_ASSIGNMENT_
Restate the data below word for word, leaving nothing out.

[Stored data]
+ + + +

-- ==== Sys2Proof/Machine/Chervil.lean ====
section
/-! DEFINITION. Chervil: page migrations, the relocation of heap objects, compactions, the freeing of
forwards, and the writing of a region descriptor (R306 to R308, R311, R327 to R332). A chunk of a page is
4 KiB. -/

namespace Sys2Proof.Machine

/-! ### Copying -/

/-- Copies n bytes with their poison from one place and KEYID to another, as one access. -/
def State.copyBytes (s : State) (kid a kid2 b n : Nat) : State := s.wrP kid2 b (s.rdP kid a n)

/-- The bytes of an undo record as a read under a KEYID of its line would give them (R343). -/
def State.undoReadAs (s : State) (u : Undo) (kid : Nat) : List Byte :=
  if !encrypted u.line || u.kid == kid then u.data
  else (List.range 32).map fun i => Config.xts (s.writerKey u.kid) (s.keyVal kid) (u.line / 32) u.data i

/-- Moves the undo records of the lines of [a, a + n), read under one KEYID, to the same lines from b on, under
another; the journal of a new line's home takes them behind its own, in their order (R307, R331). -/
def State.repoint (s : State) (kid a n kid2 b : Nat) : State :=
  let mine (u : Undo) : Bool := decide (a ≤ u.line) && decide (u.line < a + n)
  let moved := (s.dies.flatMap fun d => d.2.journal.filter mine).map fun u =>
    { u with line := b + (u.line - a), kid := if encrypted b then kid2 else 0, data := s.undoReadAs u kid }
  let s1 := { s with dies := s.dies.mapVals fun _ d =>
    { d with journal := d.journal.filter fun u => !mine u } }
  moved.foldl (fun s u => s.modDie (journalDie u.line) fun d => { d with journal := d.journal ++ [u] }) s1

/-- Notices go to the active commands that match (R307, R331). -/
def State.notify (s : State) (p : Nat → XAct → Bool) : State :=
  { s with tiles := s.tiles.mapVals fun i t =>
      { t with xact := t.xact.map fun a => if p i a then { a with redir := true } else a } }

/-- Whether every notice has been received. -/
def State.noticed (s : State) : Bool := s.tiles.all fun t => t.2.xact.all fun a => !a.redir

/-- Changes or removes a request of Chervil. -/
def State.putReq (s : State) (i : Nat) (c : Chervil) : State := { s with chervil := s.chervil.put i c }
def State.delReq (s : State) (i : Nat) : State := { s with chervil := s.chervil.del i }

/-! ### Migrations (R307) -/

/-- The chunk that a migration copies next, if any is left. -/
def Migr.chunk (m : Migr) (pages : Nat) : Option Nat :=
  if m.cur < pages then some m.cur else m.again.head?

/-- Chunks of the page of a migration. -/
def Migr.chunks (m : Migr) : Nat := 2 ^ psLog (ptePS m.old) / 4096

/-- Whether the home of a migration's new frame can be reached. -/
def State.newHome (s : State) (m : Migr) : Bool := s.reaches (pkgOfKey (s.frameOf m.new).1)

/-- The request that Chervil carries out in a slot: none while the plane is halted (R356). -/
def State.request? (s : State) (i : Nat) : Option Chervil := if s.plane.halt then none else s.chervil.val? i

+ + + +

_REPLY TO THE EXERCISE_
-- ==== Sys2Proof/Machine/Chervil.lean ====
section
/-! DEFINITION. Chervil: page migrations, the relocation of heap objects, compactions, the freeing of
forwards, and the writing of a region descriptor (R306 to R308, R311, R327 to R332). A chunk of a page is
4 KiB. -/

namespace Sys2Proof.Machine

/-! ### Copying -/

/-- Copies n bytes with their poison from one place and KEYID to another, as one access. -/
def State.copyBytes (s : State) (kid a kid2 b n : Nat) : State := s.wrP kid2 b (s.rdP kid a n)

/-- The bytes of an undo record as a read under a KEYID of its line would give them (R343). -/
def State.undoReadAs (s : State) (u : Undo) (kid : Nat) : List Byte :=
  if !encrypted u.line || u.kid == kid then u.data
  else (List.range 32).map fun i => Config.xts (s.writerKey u.kid) (s.keyVal kid) (u.line / 32) u.data i

/-- Moves the undo records of the lines of [a, a + n), read under one KEYID, to the same lines from b on, under
another; the journal of a new line's home takes them behind its own, in their order (R307, R331). -/
def State.repoint (s : State) (kid a n kid2 b : Nat) : State :=
  let mine (u : Undo) : Bool := decide (a ≤ u.line) && decide (u.line < a + n)
  let moved := (s.dies.flatMap fun d => d.2.journal.filter mine).map fun u =>
    { u with line := b + (u.line - a), kid := if encrypted b then kid2 else 0, data := s.undoReadAs u kid }
  let s1 := { s with dies := s.dies.mapVals fun _ d =>
    { d with journal := d.journal.filter fun u => !mine u } }
  moved.foldl (fun s u => s.modDie (journalDie u.line) fun d => { d with journal := d.journal ++ [u] }) s1

/-- Notices go to the active commands that match (R307, R331). -/
def State.notify (s : State) (p : Nat → XAct → Bool) : State :=
  { s with tiles := s.tiles.mapVals fun i t =>
      { t with xact := t.xact.map fun a => if p i a then { a with redir := true } else a } }

/-- Whether every notice has been received. -/
def State.noticed (s : State) : Bool := s.tiles.all fun t => t.2.xact.all fun a => !a.redir

/-- Changes or removes a request of Chervil. -/
def State.putReq (s : State) (i : Nat) (c : Chervil) : State := { s with chervil := s.chervil.put i c }
def State.delReq (s : State) (i : Nat) : State := { s with chervil := s.chervil.del i }

/-! ### Migrations (R307) -/

/-- The chunk that a migration copies next, if any is left. -/
def Migr.chunk (m : Migr) (pages : Nat) : Option Nat :=
  if m.cur < pages then some m.cur else m.again.head?

/-- Chunks of the page of a migration. -/
def Migr.chunks (m : Migr) : Nat := 2 ^ psLog (ptePS m.old) / 4096

/-- Whether the home of a migration's new frame can be reached. -/
def State.newHome (s : State) (m : Migr) : Bool := s.reaches (pkgOfKey (s.frameOf m.new).1)

/-- The request that Chervil carries out in a slot: none while the plane is halted (R356). -/
def State.request? (s : State) (i : Nat) : Option Chervil := if s.plane.halt then none else s.chervil.val? i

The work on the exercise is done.